[What the task requires]
Going down the listing below, print exactly each line from the one with "y66 y67 y68" up to and including the one with "unfold retryHeld", and skip the rest.

=-=-=

theorem tryWrite_from {s : State} (c : Cmd) (append : Bool) (slba : Nat) (bs : List Block) (fua ordered : Bool) (dtype dspec : Nat) (pi : PiArgs) : From 2200717362946 s (tryWrite s c append slba bs fua ordered dtype dspec pi).2 := by
  unfold tryWrite
  have hF : From 2200717362946 s s := From.refl _ _
  extract_lets +onlyGivenNames x0
  have hx0 : From 2200717362946 s x0 := by
    subst x0
    refine From.step (setArgs_from ..) ?_ rfl
    refine From.step (ensure_from ..) ?_ rfl
    exact hF
  clear_value x0
  extract_lets +onlyGivenNames x1
  clear_value x1
  split
  · rename_i y2 y3 y4 e5
    have h6 : From 2200717362946 s y4 := by
      refine From.snd e5 ?_
      refine From.step (writeHolds_from ..) ?_ rfl
      exact hx0
    split
    · rename_i e7
      refine From.pair ?_
      exact h6
    · rename_i e8
      refine From.pair ?_
      refine From.step (beginWrite_from ..) ?_ rfl
      exact h6

theorem tryZeroes_from {s : State} (c : Cmd) (slba nlb : Nat) (deac : Bool) (dtype dspec : Nat) : From 2200717362946 s (tryZeroes s c slba nlb deac dtype dspec).2 := by
  unfold tryZeroes
  have hF : From 2200717362946 s s := From.refl _ _
  extract_lets +onlyGivenNames x0
  have hx0 : From 2200717362946 s x0 := by
    subst x0
    refine From.step (setArgs_from ..) ?_ rfl
    refine From.step (ensure_from ..) ?_ rfl
    exact hF
  clear_value x0
  extract_lets +onlyGivenNames x1
  clear_value x1
  extract_lets +onlyGivenNames x2
  clear_value x2
  split
  · rename_i y3 y4 y5 e6
    have h7 : From 2200717362946 s y5 := by
      refine From.snd e6 ?_
      refine From.step (writeHolds_from ..) ?_ rfl
      exact hx0
    extract_lets +onlyGivenNames x8
    clear_value x8
    split
    · rename_i e9
      refine From.pair ?_
      exact h7
    · rename_i e10
      split
      · rename_i e11
        refine From.pair ?_
        refine From.step (beginClear_from ..) ?_ rfl
        exact h7
      · rename_i e12
        refine From.pair ?_
        refine From.step (beginWrite_from ..) ?_ rfl
        exact h7

theorem tryClear_from {s : State} (c : Cmd) (opcode slba nlb : Nat) (clears : List (Nat × Nat)) (ad : Bool) : From 1144653314 s (tryClear s c opcode slba nlb clears ad).2 := by
  unfold tryClear
  have hF : From 1144653314 s s := From.refl _ _
  extract_lets +onlyGivenNames x0
  have hx0 : From 1144653314 s x0 := by
    subst x0
    refine From.step (setArgs_from ..) ?_ rfl
    refine From.step (ensure_from ..) ?_ rfl
    exact hF
  clear_value x0
  extract_lets +onlyGivenNames x1
  have hx1 : From 1144653314 s x1 := by
    subst x1
    refine From.step (modFlight_from ..) ?_ rfl
    exact hx0
  clear_value x1
  extract_lets +onlyGivenNames x2
  clear_value x2
  split
  · rename_i y3 y4 y5 e6
    have h7 : From 1144653314 s y5 := by
      refine From.snd e6 ?_
      refine From.step (writeHolds_from ..) ?_ rfl
      exact hx1
    extract_lets +onlyGivenNames x8
    clear_value x8
    split
    · rename_i e9
      refine From.pair ?_
      exact h7
    · rename_i e10
      split
      · rename_i e11
        split
        · rename_i y12 e13
          refine From.pair ?_
          refine From.step (completeFlight_from ..) ?_ rfl
          exact h7
        · rename_i y14 e15
          refine From.pair ?_
          refine From.step (completeFlight_from ..) ?_ rfl
          exact h7
      · rename_i e16
        refine From.pair ?_
        refine From.step (beginClear_from ..) ?_ rfl
        exact h7

theorem tryRead_from {s : State} (c : Cmd) (opcode slba nlb : Nat) (fua ordered : Bool) (pi : PiArgs) (cmp : List Block) : From 8831597413890 s (tryRead s c opcode slba nlb fua ordered pi cmp).2 := by
  unfold tryRead
  have hF : From 8831597413890 s s := From.refl _ _
  extract_lets +onlyGivenNames x0
  have hx0 : From 8831597413890 s x0 := by
    subst x0
    refine From.step (setArgs_from ..) ?_ rfl
    refine From.step (ensure_from ..) ?_ rfl
    exact hF
  clear_value x0
  extract_lets +onlyGivenNames x1
  clear_value x1
  split
  · rename_i e2
    refine From.pair ?_
    exact hx0
  · rename_i e3
    split
    · rename_i e4
      split
      · rename_i y5 y6 e7
        refine From.pair ?_
        refine From.step (beginFused_from ..) ?_ rfl
        exact hx0
      · rename_i y8 e9
        refine From.pair ?_
        exact hx0
    · rename_i e10
      split
      · rename_i e11
        refine From.pair ?_
        refine From.step (completeFlight_from ..) ?_ rfl
        exact hx0
      · rename_i e12
        refine From.pair ?_
        refine From.step (beginRead_from ..) ?_ rfl
        exact hx0

theorem tryFlush_from {s : State} (c : Cmd) : From 1144653314 s (tryFlush s c).2 := by
  unfold tryFlush
  have hF : From 1144653314 s s := From.refl _ _
  extract_lets +onlyGivenNames x0
  have hx0 : From 1144653314 s x0 := by
    subst x0
    refine From.step (ensure_from ..) ?_ rfl
    exact hF
  clear_value x0
  extract_lets +onlyGivenNames x1
  clear_value x1
  split
  · rename_i e2
    refine From.pair ?_
    exact hx0
  · rename_i e3
    split
    · rename_i y4 e5
      extract_lets +onlyGivenNames x6
      clear_value x6
      extract_lets +onlyGivenNames x7
      clear_value x7
      refine From.pair ?_
      refine From.step (modFlight_from ..) ?_ rfl
      exact hx0
    · rename_i y8 e9
      refine From.pair ?_
      refine From.step (completeFlight_from ..) ?_ rfl
      exact hx0

theorem tryAct_from {s : State} (c : Cmd) (a : ZAction) (slba : Nat) (all : Bool) : From 2235127432962 s (tryAct s c a slba all).2 := by
  unfold tryAct
  have hF : From 2235127432962 s s := From.refl _ _
  extract_lets +onlyGivenNames x0
  have hx0 : From 2235127432962 s x0 := by
    subst x0
    refine From.step (modFlight_from ..) ?_ rfl
    refine From.step (ensure_from ..) ?_ rfl
    exact hF
  clear_value x0
  split
  · rename_i e1
    refine From.pair ?_
    exact hx0
  · rename_i e2
    split
    · rename_i y3
      refine From.pair ?_
      refine From.step (zoneActLater_from ..) ?_ rfl
      exact hx0
    · rename_i y4
      refine From.pair ?_
      refine From.step (zoneActLater_from ..) ?_ rfl
      exact hx0
    · rename_i y5 e6 e7
      refine From.pair ?_
      refine From.step (zoneActNow_from ..) ?_ rfl
      exact hx0

theorem tryBegin_from {s : State} (i : Instr) : From 11031220455170 s (tryBegin s i).2 := by
  unfold tryBegin
  have hF : From 11031220455170 s s := From.refl _ _
  split
  · rename_i y0 y1 y2 y3 y4 y5 y6 y7 y8
    refine From.step (tryWrite_from ..) ?_ rfl
    exact hF
  · rename_i y9 y10 y11 y12 y13 y14
    refine From.step (tryWrite_from ..) ?_ rfl
    exact hF
  · rename_i y15 y16 y17 y18 y19 y20 y21
    refine From.step (tryZeroes_from ..) ?_ rfl
    exact hF
  · rename_i y22 y23 y24 y25
    refine From.step (tryClear_from ..) ?_ rfl
    exact hF
  · rename_i y26 y27 y28 y29
    refine From.step (tryClear_from ..) ?_ rfl
    exact hF
  · rename_i y30 y31 y32 y33 y34 y35 y36
    refine From.step (tryRead_from ..) ?_ rfl
    exact hF
  · rename_i y37 y38 y39 y40 y41
    refine From.step (tryRead_from ..) ?_ rfl
    exact hF
  · rename_i y42 y43 y44 y45 y46
    refine From.step (tryRead_from ..) ?_ rfl
    exact hF
  · rename_i y47 y48
    refine From.step (tryFlush_from ..) ?_ rfl
    exact hF
  · rename_i y49 y50 y51 y52
    refine From.step (tryAct_from ..) ?_ rfl
    exact hF
  · rename_i y53 y54 y55 y56
    refine From.step (tryAct_from ..) ?_ rfl
    exact hF
  · rename_i y57 y58 y59 y60
    refine From.step (tryAct_from ..) ?_ rfl
    exact hF
  · rename_i y61 y62 y63 y64
    refine From.step (tryAct_from ..) ?_ rfl
    exact hF
  · rename_i y65 y66 y67 y68
    refine From.step (tryAct_from ..) ?_ rfl
    exact hF
  · rename_i y69 e70 e71 e72 e73 e74 e75 e76 e77 e78 e79 e80 e81 e82 e83
    refine From.pair ?_
    exact hF

theorem retryHeld_from {s : State} : From 11031220455170 s (retryHeld s) := by
  unfold retryHeld
  have hF : From 11031220455170 s s := From.refl _ _
  extract_lets +onlyGivenNames x0
  clear_value x0
  refine From.foldl ?_ ?_ _
  · with_reducible exact From.set_eng hF _ rfl
  · intro a1 a2 a3
    split
    · rename_i y4 y5 e6
      split
      · rename_i e7
        split
        · rename_i y8 y9 e10
          have h11 : From 11031220455170 s y9 := by
            refine From.snd e10 ?_
            refine From.step (tryBegin_from ..) ?_ rfl
            exact a3
          with_reducible exact From.set_eng h11 _ rfl
        · rename_i y12 y13 e14
          have h15 : From 11031220455170 s y13 := by
            refine From.snd e14 ?_
            refine From.step (tryBegin_from ..) ?_ rfl
            exact a3
          exact h15
      · rename_i e16
        exact a3
    · rename_i y17 e18
      exact a3

theorem settlePass_from {s : State} : From 15429401184002 s (settlePass s) := by
  unfold settlePass
  have hF : From 15429401184002 s s := From.refl _ _
  refine From.step (finishReads_from ..) ?_ rfl
  refine From.step (admitReads_from ..) ?_ rfl
  refine From.step (settleWrites_from ..) ?_ rfl
  refine From.step (retryHeld_from ..) ?_ rfl
  refine From.step (settleFlushes_from ..) ?_ rfl
  refine From.step (settleSends_from ..) ?_ rfl
  refine From.step (settleActions_from ..) ?_ rfl
  exact hF

theorem settleLoop_from {s : State} (n : Nat) : From 15429401184002 s (settleLoop n s) := by
  induction n generalizing s with
  | zero => exact From.refl _ _
  | succ n ih =>
    have h := From.step settlePass_from (From.refl 15429401184002 s) rfl
    simp only [settleLoop]
    split
    · exact h
    · exact From.step ih h rfl

theorem settle_from {s : State} : From 15429401184002 s (settle s) := by
  unfold settle
  have hF : From 15429401184002 s s := From.refl _ _
  refine From.step (watermark_from ..) ?_ rfl
  refine From.step (settleLoop_from ..) ?_ rfl
  exact hF

theorem ioArrive_from {s : State} (i : Instr) : From 15429401184002 s (ioArrive s i) := by
  unfold ioArrive
  have hF : From 15429401184002 s s := From.refl _ _
  split
  · rename_i y0 y1 e2
    have h3 : From 15429401184002 s y1 := by
      refine From.snd e2 ?_
      refine From.step (tryBegin_from ..) ?_ rfl
      exact hF
    refine From.step (settle_from ..) ?_ rfl
    with_reducible exact From.set_eng h3 _ rfl
  · rename_i y4 y5 e6
    have h7 : From 15429401184002 s y5 := by
      refine From.snd e6 ?_
      refine From.step (tryBegin_from ..) ?_ rfl
      exact hF
    refine From.step (settle_from ..) ?_ rfl
    exact h7

theorem execFlush_from (c : Cmd) {s : State} : FromO 15429401184002 s (execFlush c s) := by
  unfold execFlush
  have hF : From 15429401184002 s s := From.refl _ _
  refine FromO.next ?_
  refine From.step (ioArrive_from ..) ?_ rfl
  exact hF

theorem execWrite_from (c : Cmd) (slba : Nat) (data : List Block) (fua ordered : Bool) (dtype dspec : Nat) (pi : PiArgs) {s : State} : FromO 15429401184002 s (execWrite c slba data fua ordered dtype dspec pi s) := by
  unfold execWrite
  have hF : From 15429401184002 s s := From.refl _ _
  refine FromO.next ?_
  refine From.step (ioArrive_from ..) ?_ rfl
  exact hF

theorem execRead_from (c : Cmd) (slba nlb : Nat) (fua ordered : Bool) (pi : PiArgs) {s : State} : FromO 15429401184002 s (execRead c slba nlb fua ordered pi s) := by
  unfold execRead
  have hF : From 15429401184002 s s := From.refl _ _
  refine FromO.next ?_
  refine From.step (ioArrive_from ..) ?_ rfl
  exact hF

theorem execCompare_from (c : Cmd) (slba : Nat) (data : List Block) (pi : PiArgs) {s : State} : FromO 15429401184002 s (execCompare c slba data pi s) := by
  unfold execCompare
  have hF : From 15429401184002 s s := From.refl _ _
  refine FromO.next ?_
  refine From.step (ioArrive_from ..) ?_ rfl
  exact hF

theorem execVerify_from (c : Cmd) (slba nlb : Nat) (pi : PiArgs) {s : State} : FromO 15429401184002 s (execVerify c slba nlb pi s) := by
  unfold execVerify
  have hF : From 15429401184002 s s := From.refl _ _
  refine FromO.next ?_
  refine From.step (ioArrive_from ..) ?_ rfl
  exact hF

theorem execWriteZeroes_from (c : Cmd) (slba nlb : Nat) (deac : Bool) (dtype dspec : Nat) {s : State} : FromO 15429401184002 s (execWriteZeroes c slba nlb deac dtype dspec s) := by
  unfold execWriteZeroes
  have hF : From 15429401184002 s s := From.refl _ _
  refine FromO.next ?_
  refine From.step (ioArrive_from ..) ?_ rfl
  exact hF

theorem execWriteUncorrectable_from (c : Cmd) (slba nlb : Nat) {s : State} : FromO 15429401184002 s (execWriteUncorrectable c slba nlb s) := by
  unfold execWriteUncorrectable
  have hF : From 15429401184002 s s := From.refl _ _
  refine FromO.next ?_
  refine From.step (ioArrive_from ..) ?_ rfl
  exact hF

theorem execDatasetManagement_from (c : Cmd) (deallocate : Bool) (ranges : List (Nat × Nat)) {s : State} : FromO 15429401184002 s (execDatasetManagement c deallocate ranges s) := by
  unfold execDatasetManagement
  have hF : From 15429401184002 s s := From.refl _ _
  refine FromO.next ?_
  refine From.step (ioArrive_from ..) ?_ rfl
  exact hF

theorem execZoneAppend_from (c : Cmd) (zslba : Nat) (data : List Block) (fua : Bool) (pi : PiArgs) {s : State} : FromO 15429401184002 s (execZoneAppend c zslba data fua pi s) := by
  unfold execZoneAppend
  have hF : From 15429401184002 s s := From.refl _ _
  refine FromO.next ?_
  refine From.step (ioArrive_from ..) ?_ rfl
  exact hF

theorem execZoneOpen_from (c : Cmd) (slba : Nat) (all : Bool) {s : State} : FromO 15429401184002 s (execZoneOpen c slba all s) := by
  unfold execZoneOpen
  have hF : From 15429401184002 s s := From.refl _ _
  refine FromO.next ?_
  refine From.step (ioArrive_from ..) ?_ rfl
  exact hF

=-=-=

[Expected output]
  · rename_i y65 y66 y67 y68
    refine From.step (tryAct_from ..) ?_ rfl
    exact hF
  · rename_i y69 e70 e71 e72 e73 e74 e75 e76 e77 e78 e79 e80 e81 e82 e83
    refine From.pair ?_
    exact hF

theorem retryHeld_from {s : State} : From 11031220455170 s (retryHeld s) := by
  unfold retryHeld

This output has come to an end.